Walking past local curry house The Cardamon Club in Tooting we notice a poster in the window. It’s a flat, so naturally, eyes peeled we investigate further. It’s a three (generously sized) double bedroom flat located above the Indian takeaway. We ask for further information and find that it’s a newly refurbished, furnished, two storey apartment space. It sounds lovely, we won’t lie! Priced at £2,000 pcm – reasonable considering it’s size – it featured fresh, neutral interiors and not to mention a great location (two seconds from the tube station AND, most importantly, from the pub!).
Of course, it wasn’t for us. Firstly, it’s way out of our budget and secondly, we wouldn’t even know where to begin with all that space. However, it got us thinking, and as we continued to stroll up the road we began to discuss how it would be a fantastic apartment for three couples as it meant the rent would be incredibly cheap. Then someone pointed out what living with two other couples would be like and we questioned whether we could do it. Three couples each trying to have “date night”, three couples trying to use one bathroom, three couples and a host of thin walls… you get the idea… anyhow, ‘Annie Get Your Gun’ springs to mind and we don’t think we could do better.

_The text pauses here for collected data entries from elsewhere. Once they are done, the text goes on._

/-- RESUME (R810). -/
def execResume (a : Access) (s : State) : Host.Outcome State Fault Refusal := s.writeRow a (setsOne a [.dbgResume])

/-- PMC_SEL_WRITE (R816). -/
def execPmcSelWrite (a : Access) (s : State) : Host.Outcome State Fault Refusal := s.writeRow a (covers a [.dbgPmcSel])

/-- KPR_EXPERT_WRITE (R850). -/
def execKprExpertWrite (a : Access) (s : State) : Host.Outcome State Fault Refusal := s.writeRow a (covers a [.kprExpertLock])

/-- INT_EN_WRITE (R852). -/
def execIntEnWrite (a : Access) (s : State) : Host.Outcome State Fault Refusal := s.writeRow a (covers a [.kprIntEn])

/-- TELEM_CFG_WRITE (R857, R858). -/
def execTelemCfgWrite (a : Access) (s : State) : Host.Outcome State Fault Refusal := s.writeRow a (covers a [.kprTelemBase, .kprTelemEn])

end Sys2Proof.Machine
end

It got us thinking mainly about all those Londoners out there, house sharing, bunking, moving in with siblings, living with exs, becoming property guardians, all with the aim to make London living as cheap as possible. The horror stories you get told too – from hoovers been thrown in heated arguments, one night stands throwing up in bags only for another unsuspecting flatmate and owner of the bag to drench themselves in vomit the following day, housemates so dry that you pretend to be asleep when they come home from work, noisy flatmates, dirty flatmates to even pervey flatmates – we know someone who house-shared with a guy who stumbled home from nights out, crept up to her bedroom and waited outside the door with heavy breaths. When morning came all that was left was his jeans… ew.
We all have stories to tell, but the question is, when is enough enough? All we can say is that two seems like the simplest number right now. So tell us, could you, or do you, live with a large number of people? Oh, and please do regale us with your flatmate horror stories… we’d love to hear!
David & Mark x
P.S. and the flat we spotted in the window? Snapped up the next day.